• **Problem to work on**
Please write out each entry below exactly as it appears.

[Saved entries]
####
/-- PULSE, DOUSE and SNUFF by the state of the channel. PULSE is taken by a LAUNCH pump in DARK whose span is in PROBE in RUN and
refused otherwise; DOUSE ramps down, or holds a channel already at level 0; SNUFF darkens at once and restarts min-dark, with an
extra record for a used channel (R83, R85, R86, R87, R98). That PULSE drops the step of the tick in progress (log 4) and that DOUSE of a
pulse at level 0 leaves FALLING until the next step (log 36) are the model's readings. -/
def Obligations.PulseDouseSnuffByChannelState : Prop :=
  ∀ (s : State) (ch : Chan), s.pins.resetLine = false →
    let p := s.pump ch
    let hold : Pump :=
      { p with
        state := .darkHold, level := 0, target := none, rise := none, pulseLen := none, pulseCount := 0, darkLeft := p.minDark }
    (∀ level len : Nat, TickJob.link ch ∉ s.owed →
      if p.role = .launch ∧ s.part.run = true ∧ (s.st p.span).state = .probe ∧ p.state = .dark then
        exec (.pulse ch level len) s =
          .next ((s.fresh.setPump ch
            { p with state := .pulsing, level := min level p.ceiling, pulseLen := some len, pulseCount := 0 }).dropJob (.step ch))
      else exec (.pulse ch level len) s = .next s.fresh)
    ∧ (∃ t, exec (.douse ch) s = .next t ∧ { t with pumps := s.pumps, owed := s.owed } = s.fresh
        ∧ (∀ c, c ≠ ch → t.pump c = s.pump c)
        ∧ t.pump ch =
            match p.state with
            | .dark | .faulted => p
            | .darkHold => { p with rise := none }
            | .rising | .lit | .falling => if p.level = 0 then hold else { p with state := .falling, target := some 0 }
            | .pulsing => { p with state := .falling, target := some 0, pulseLen := none, pulseCount := 0 })
    ∧ (∃ t, exec (.snuff ch) s = .next t
        ∧ { t with pumps := s.pumps, owed := s.owed, out := [] } = s.fresh
        ∧ (∀ c, c ≠ ch → t.pump c = s.pump c) ∧ (t.pump ch = if p.state = .dark ∨ p.state = .faulted then p else hold)
        ∧ t.out = if p.role = .unused then [] else [.setpoint (setpointRecord ch (t.pump ch).level)])

/-! ### Monitor Unit -/

/-- A sample of any channel: its code is converted with the channel's offset and gain as they stand, exactly and rounded down, and the
power replaces the latest value; the channel is no longer stale and every other channel keeps its record. For a launch channel nothing
else changes (R58, R64, R65).
The converted power of any code, offset and gain lies between 0 and 16,776,704 (R64). -/
def Obligations.SampleConvertedExactly : Prop :=
  (∀ (s : State) (b0 b1 b2 : Byte) (ch : Chan), s.pins.resetLine = false → b0.toNat % 8 = ch.val →
       let code := b1.toNat * 256 + b2.toNat
       let net := if (s.chan ch).offset < code then code - (s.chan ch).offset else 0
       let taken := { s.chan ch with latest := net * (s.chan ch).gain / 256, fresh := 0, stale := false }
       (∃ t, exec (.sampleWord b0 b1 b2) s = .next t ∧ t.chan ch = taken ∧ ∀ m, m ≠ ch → t.chan m = s.chan m)
       ∧ (ch = 1 ∨ ch = 3 ∨ ch = 5 ∨ ch = 7 → exec (.sampleWord b0 b1 b2) s = .next (s.fresh.setChan ch taken)))
    ∧ ((∀ code offset gain : Nat, code ≤ 65535 → gain ≤ 65535 → convert code offset gain ≤ 16776704)
       ∧ convert 65535 0 65535 = 16776704)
####
• **Solution**
/-- PULSE, DOUSE and SNUFF by the state of the channel. PULSE is taken by a LAUNCH pump in DARK whose span is in PROBE in RUN and
refused otherwise; DOUSE ramps down, or holds a channel already at level 0; SNUFF darkens at once and restarts min-dark, with an
extra record for a used channel (R83, R85, R86, R87, R98). That PULSE drops the step of the tick in progress (log 4) and that DOUSE of a
pulse at level 0 leaves FALLING until the next step (log 36) are the model's readings. -/
def Obligations.PulseDouseSnuffByChannelState : Prop :=
  ∀ (s : State) (ch : Chan), s.pins.resetLine = false →
    let p := s.pump ch
    let hold : Pump :=
      { p with
        state := .darkHold, level := 0, target := none, rise := none, pulseLen := none, pulseCount := 0, darkLeft := p.minDark }
    (∀ level len : Nat, TickJob.link ch ∉ s.owed →
      if p.role = .launch ∧ s.part.run = true ∧ (s.st p.span).state = .probe ∧ p.state = .dark then
        exec (.pulse ch level len) s =
          .next ((s.fresh.setPump ch
            { p with state := .pulsing, level := min level p.ceiling, pulseLen := some len, pulseCount := 0 }).dropJob (.step ch))
      else exec (.pulse ch level len) s = .next s.fresh)
    ∧ (∃ t, exec (.douse ch) s = .next t ∧ { t with pumps := s.pumps, owed := s.owed } = s.fresh
        ∧ (∀ c, c ≠ ch → t.pump c = s.pump c)
        ∧ t.pump ch =
            match p.state with
            | .dark | .faulted => p
            | .darkHold => { p with rise := none }
            | .rising | .lit | .falling => if p.level = 0 then hold else { p with state := .falling, target := some 0 }
            | .pulsing => { p with state := .falling, target := some 0, pulseLen := none, pulseCount := 0 })
    ∧ (∃ t, exec (.snuff ch) s = .next t
        ∧ { t with pumps := s.pumps, owed := s.owed, out := [] } = s.fresh
        ∧ (∀ c, c ≠ ch → t.pump c = s.pump c) ∧ (t.pump ch = if p.state = .dark ∨ p.state = .faulted then p else hold)
        ∧ t.out = if p.role = .unused then [] else [.setpoint (setpointRecord ch (t.pump ch).level)])

/-! ### Monitor Unit -/

/-- A sample of any channel: its code is converted with the channel's offset and gain as they stand, exactly and rounded down, and the
power replaces the latest value; the channel is no longer stale and every other channel keeps its record. For a launch channel nothing
else changes (R58, R64, R65).
The converted power of any code, offset and gain lies between 0 and 16,776,704 (R64). -/
def Obligations.SampleConvertedExactly : Prop :=
  (∀ (s : State) (b0 b1 b2 : Byte) (ch : Chan), s.pins.resetLine = false → b0.toNat % 8 = ch.val →
       let code := b1.toNat * 256 + b2.toNat
       let net := if (s.chan ch).offset < code then code - (s.chan ch).offset else 0
       let taken := { s.chan ch with latest := net * (s.chan ch).gain / 256, fresh := 0, stale := false }
       (∃ t, exec (.sampleWord b0 b1 b2) s = .next t ∧ t.chan ch = taken ∧ ∀ m, m ≠ ch → t.chan m = s.chan m)
       ∧ (ch = 1 ∨ ch = 3 ∨ ch = 5 ∨ ch = 7 → exec (.sampleWord b0 b1 b2) s = .next (s.fresh.setChan ch taken)))
    ∧ ((∀ code offset gain : Nat, code ≤ 65535 → gain ≤ 65535 → convert code offset gain ≤ 16776704)
       ∧ convert 65535 0 65535 = 16776704)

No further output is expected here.